-- ==== Sys2Proof/Machine/State.lean ====
section
/-! DEFINITION. The state of the P460 as plain data, block by block (Table 0-1), its values after power-on reset, and the
reasons a step can stop (there are none but the host's own). -/

namespace Sys2Proof.Machine

/-- The reasons the machine faults: none. The spec names no event that stops the part; a refused command is an answer
(Table 9-4) and a bad frame passes untouched (R142). Nothing raises one; safe. -/
inductive Fault where
deriving DecidableEq, Repr

/-- The reasons a command is refused by the model. -/
inductive Refusal where
  /-- Raised by `exec` alone, for a row that has no meaning yet; no arm raises it in this model. Safe. -/
  | notModelled (mnemonic : String)
deriving DecidableEq, Repr

/-! ### Channel table (Chapter 1) -/

/-- One entry of the slot map (R1). -/
inductive SlotUse where
  | unmapped
  | channel (chamber : Chamber) (channel : Chan)
  | report (chamber : Chamber)
deriving DecidableEq, Repr

/-- The twelve channel kinds, in the order of R4, which numbers them (R153). -/
inductive ChannelKind where
  | none | gasFlow | valve | roughValve | throttle | rfPower | setpoint
  | pressure | flowRead | rfForward | rfReflected | readback
deriving DecidableEq, Repr

/-- Who drives a setpoint channel while a sequence runs (R5). -/
inductive Owner where
  | sequence | controller
deriving DecidableEq, Repr

/-- What a setpoint channel carries while its chamber is HELD (R5). -/
inductive HoldBehaviour where
  | safeValue | keep
deriving DecidableEq, Repr

/-- A channel record, Table 1-2. -/
structure ChannelRecord where
  kind : ChannelKind := .none
  owner : Owner := .sequence
  holdBehaviour : HoldBehaviour := .safeValue
  weight : Nat := 0
  pair : Option Chan := Option.none
  fullScale : Nat := 1
  wordFullScale : Nat := 1
  lo : Nat := 0
  hi : Nat := 0
  safeValue : Nat := 0
  staleLimit : Nat := 1
  failValue : Nat := 0
deriving DecidableEq, Repr

/-- The state the CHT keeps for a channel: current value, missing count and stale flag of a readback kind, carried value and
change time of a setpoint kind (R9). After power-on reset the record has fail value 0 (R14, R17). -/
structure ChannelStatus where
  value : Nat := 0
  missing : Nat := 0
  stale : Bool := true
  carried : Nat := 0
  changed : Nat := 0
deriving DecidableEq, Repr

/-- A channel: its record and its status. -/
structure Channel where
  record : ChannelRecord := {}
  status : ChannelStatus := {}
deriving DecidableEq, Repr

/-- A pressure level table: T1 to T15 at positions 0 to 14, and the check state (R18). -/
structure LevelTable where
  thresholds : Vector Nat 15 := Vector.replicate 15 0
  checked : Bool := false
deriving DecidableEq, Repr

/-! ### Step pool (Chapter 2) -/

/-- The check state of a step record (R22). -/
inductive CheckState where
  | empty | unchecked | checked
deriving DecidableEq, Repr

/-- The step kinds in the order that numbers them, TIMED 0 to END 4 (R153). -/
inductive StepKind where
  | timed | pumpTo | ventTo | strike | endOfSequence
deriving DecidableEq, Repr

/-- The timeout actions of a conditioned step (Table 2-1). -/
inductive TimeoutAction where
  | toSafe | toHold | toAdvance
deriving DecidableEq, Repr

/-- One position of a setpoint list as stored (R23, R24); channel 0xFF is an absent position (R153). -/
structure SetpointEntry where
  channel : Byte := 0xFF#8
  target : Nat := 0
  ramp : Byte := 0#8
deriving DecidableEq, Repr

/-- A step record: every field as a WRITE left it, whatever its value (R23), and the check state (R22). Ramp time 0 and loop
target 0xFFFF are the absent values of R153. The defaults are the zero contents of Table 2-2; that the loop count beside an absent
loop target, and the target and ramp of an absent entry, are 0 is the model's choice (log 31). -/
structure StepRecord where
  check : CheckState := .empty
  kind : Byte := 0#8
  claims : Byte := 0#8
  timeout : Byte := 0#8
  guardMask : Half := 0#16
  duration : Nat := 0
  ramp : Nat := 0
  level : Nat := 0
  count : Nat := 0
  ratio : Nat := 0
  minForward : Nat := 0
  loopTarget : Nat := 0xFFFF
  loopCount : Nat := 0
  entries : Vector SetpointEntry 8 := Vector.replicate 8 {}
deriving DecidableEq, Repr

/-! ### Sequence engines (Chapters 3 and 4) -/

/-- The six engine states (Table 3-2). -/
inductive EngineState where
  | idle | waiting | running | held | safe | done
deriving DecidableEq, Repr

/-- What a WAITING engine waits for (Table 3-1). -/
inductive Awaited where
  | nothing | growth | line
deriving DecidableEq, Repr

/-- The four hold sources (Table 4-1). -/
inductive HoldSource where
  | controller | guard | ring | engine
deriving DecidableEq, Repr

/-- A hold-source set (R67): each source is in it or not. -/
structure HoldSources where
  controller : Bool := false
  guard : Bool := false
  ring : Bool := false
  engine : Bool := false
deriving DecidableEq, Repr

/-- CONTINUE or RESTART (R74). -/
inductive ResumeMode where
  | continue | restart
deriving DecidableEq, Repr

/-- The state a hold was entered from (Table 4-2). -/
inductive HeldFrom where
  | running | waiting
deriving DecidableEq, Repr

/-- One entry of a loop stack (R59). -/
structure LoopEntry where
  step : Nat
  remaining : Nat
deriving DecidableEq, Repr

/-- A table of one engineering value for each channel 0..15. -/
abbrev ValueTable := Vector Nat 16

/-- A hold record (Table 4-2). -/
structure HoldRecord where
  heldFrom : HeldFrom
  step : Nat
  elapsed : Nat
  loops : List LoopEntry
  startTable : ValueTable
  outputTable : ValueTable
  mode : ResumeMode
deriving DecidableEq, Repr

/-- An engine context (Table 3-1); the defaults are its values after power-on and soft reset (R41). The loop stack is kept
top entry first. -/
structure Engine where
  state : EngineState := .idle
  range : Option (Nat × Nat) := none
  step : Nat := 0
  awaited : Awaited := .nothing
  startTime : Nat := 0
  timer : Option Nat := none
  counter : Nat := 0
  loops : List LoopEntry := []
  startTable : ValueTable := Vector.replicate 16 0
  outputTable : ValueTable := Vector.replicate 16 0
  sources : HoldSources := {}
  hold : Option HoldRecord := none
deriving DecidableEq, Repr

/-! ### Guard unit (Chapter 6) -/

/-- What a guard entry watches, in the order that numbers the kinds (Table 6-1, R153). -/
inductive GuardKind where
  | off | levelAbove | levelBelow | valueAbove | valueBelow | deviation | inputHigh | inputLow
deriving DecidableEq, Repr

/-- When an entry is in force (R102). -/
inductive Scope where
  | always | runOnly | flagged
deriving DecidableEq, Repr

/-- What a trip does (R108). -/
inductive GuardAction where
  | note | hold | safe
deriving DecidableEq, Repr

/-- The state of a guard entry (R97). -/
inductive GuardState where
  | clear
  | counting (n : Nat)
  | tripped
  | releasing (n : Nat)
deriving DecidableEq, Repr

/-- The configuration fields of a guard entry (Table 6-1). -/
structure GuardConfig where
  kind : GuardKind := .off
  source : Fin 16 := 0
  scope : Scope := .always
  action : GuardAction := .note
  count : Nat := 0
  trip : Nat := 0
  release : Nat := 0
  tolerance : Nat := 0
  grace : Nat := 0
deriving DecidableEq, Repr

/-- A guard entry: configuration, guard state, the grace state, ARMED (`none`) or IN_GRACE with its lapse time (R107), and
whether a channel record written since the entry has left its source outside the source rules of R99: such an entry does not
release until it is rewritten (R105). -/
structure GuardEntry where
  config : GuardConfig := {}
  state : GuardState := .clear
  lapse : Option Nat := none
  sourceLost : Bool := false
deriving DecidableEq, Repr

/-- An input line (R112); true is high. -/
structure InputLine where
  raw : Bool := false
  accepted : Bool := false
  timer : Option Nat := none
  filter : Nat := 0
deriving DecidableEq, Repr

/-! ### Shared-resource arbiter (Chapter 7) -/

/-- The roughing line (R119); SETTLING carries the expiry of the settle timer, which runs in that state alone. -/
inductive LineState where
  | free
  | granted (holder : Chamber)
  | settling (expiry : Nat)
deriving DecidableEq, Repr

/-- A growth request (c, r′) of the abatement queue (R127). -/
structure GrowthRequest where
  chamber : Chamber
  requested : Nat
deriving DecidableEq, Repr

/-- The arbiter's state (R119, R120, R126, R127, R133), both queues earliest entry first. -/
structure Arbiter where
  line : LineState := .free
  settleTime : Nat := Config.settleTime
  priority : Vector Nat 4 := Vector.replicate 4 0
  queue : List Chamber := []
  budget : Nat := 0
  allowance : Vector Nat 4 := Vector.replicate 4 0
  reservation : Vector Nat 4 := Vector.replicate 4 0
  growth : List GrowthRequest := []
deriving DecidableEq, Repr

/-! ### Notice unit (Chapter 10) -/

/-- A notice slot (R168). -/
structure NoticeSlot where
  cls : Nat
  enabled : Bool := true
  pending : Bool := false
  merge : Nat := 0
  detail : Nat := 0
  cycle : Nat := 0
deriving DecidableEq, Repr

/-- The six notices of a chamber, by their place in Table 10-1. -/
inductive ChamberNotice where
  | sequenceDone | stepTimeout | guardTrip | holdEntered | safeEntered | loadRefused
deriving DecidableEq, Repr

/-! ### Ring interface (Chapter 8) -/

/-- The states of the cycle tracker (R146). -/
inductive TrackerState where
  | seeking | training | tracking | lost
deriving DecidableEq, Repr

/-- The cycle tracker (R146), the open-cycle record (section 8.3) and the number last taken into it (R169). -/
structure Ring where
  state : TrackerState := .seeking
  nominal : Nat := Config.nominalPeriod
  survival : Nat := Config.survivalCount
  learned : Nat := Config.nominalPeriod
  lastArrival : Option Nat := none
  count : Nat := 0
  sum : Nat := 0
  rejected : Bool := false
  watch : Option Nat := none
  openCycle : Option Nat := none
  lastCycle : Nat := 0
deriving DecidableEq, Repr

/-! ### Management agent (Chapter 9) -/

/-- The result codes in the order of Table 9-4. -/
inductive Result where
  | accepted | noObject | badValue | readOnly | inUse | locked | wrongState | notChecked | badSequence | stillTripped
  | overBudget | duplicate
deriving DecidableEq, Repr

/-- A queued response (R167): everything but the address, which its posting fills. -/
structure Response where
  code : Byte
  tag : Byte
  index : Half
  word : Byte
  result : Result
  data : Data
deriving DecidableEq, Repr

/-! ### The part -/

/-- What engine and arbiter events change: the engines, the arbiter, the notice slots and the RF-permit lines (R117). -/
structure Plant where
  engines : Vector Engine 4
  arbiter : Arbiter
  notices : Vector NoticeSlot 27
  permits : Vector Bool 4
deriving DecidableEq, Repr

/-- The state of the part. `pending` and the two transmit fields are the model's own (log 1, log 15). -/
structure State where
  now : Nat
  inReset : Bool
  slotMap : Vector SlotUse 128
  channels : Vector (Vector Channel 16) 4
  levels : Vector LevelTable 4
  pool : Vector StepRecord 512
  plant : Plant
  guards : Vector (Vector GuardEntry 16) 4
  inputs : Vector InputLine 16
  ring : Ring
  address : Byte
  lock : Bool
  responses : List Response
  threshold : Nat
  txDown : List Byte
  txUp : List Byte
  pending : List Instr
deriving DecidableEq, Repr

/-- What the events of engines and arbiter read and never change: the time of the event, the cycle number of an occurrence
(R169), the channel table and the step pool. -/
structure Ctx where
  now : Nat
  cycle : Nat
  channels : Vector (Vector Channel 16) 4
  levels : Vector LevelTable 4
  pool : Vector StepRecord 512

/-- The context of an event taken in state s. -/
def State.ctx (s : State) : Ctx :=
  { now := s.now, cycle := s.ring.lastCycle, channels := s.channels, levels := s.levels, pool := s.pool }

/-- The default class of a chamber's notice (Table 10-1). -/
def ChamberNotice.defaultClass : ChamberNotice → Nat
  | .sequenceDone => 1
  | .stepTimeout => 2
  | .guardTrip => 3
  | .holdEntered => 2
  | .safeEntered => 3
  | .loadRefused => 2

/-- The default classes of a chamber's six slots, in slot order (Table 10-1). -/
def chamberNoticeDefaults : List NoticeSlot :=
  [.sequenceDone, .stepTimeout, .guardTrip, .holdEntered, .safeEntered, .loadRefused].map
    fun n => { cls := ChamberNotice.defaultClass n }

/-- The notice slots after power-on reset (R168): slots 24 to 26 are RING_LOST, RING_UP and TRAINING_REJECTED. -/
def noticeDefaults : Vector NoticeSlot 27 :=
  ⟨(chamberNoticeDefaults ++ chamberNoticeDefaults ++ chamberNoticeDefaults ++ chamberNoticeDefaults
    ++ ([{ cls := 3 }, { cls := 1 }, { cls := 1 }] : List NoticeSlot)).toArray, by decide⟩

/-- The part right after power-on reset: every block at the value its own chapter gives (R152), the timebase at 0 (R15),
no command waiting. The raw input levels, which the outside sets, stand low (log 8). -/
def State.reset : State where
  now := 0
  inReset := false
  slotMap := Vector.replicate 128 .unmapped
  channels := Vector.replicate 4 (Vector.replicate 16 {})
  levels := Vector.replicate 4 {}
  pool := Vector.replicate 512 {}
  plant :=
    { engines := Vector.replicate 4 {}
      arbiter := {}
      notices := noticeDefaults
      permits := Vector.replicate 4 false }
  guards := Vector.replicate 4 (Vector.replicate 16 {})
  inputs := Vector.replicate 16 {}
  ring := {}
  address := 0#8
  lock := false
  responses := []
  threshold := 0
  txDown := []
  txUp := []
  pending := []

end Sys2Proof.Machine
end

Work order —
Take each line in the listing that has the word "taken" and copy it.

Exercise solution —
/-- The cycle tracker (R146), the open-cycle record (section 8.3) and the number last taken into it (R169). -/
/-- The context of an event taken in state s. -/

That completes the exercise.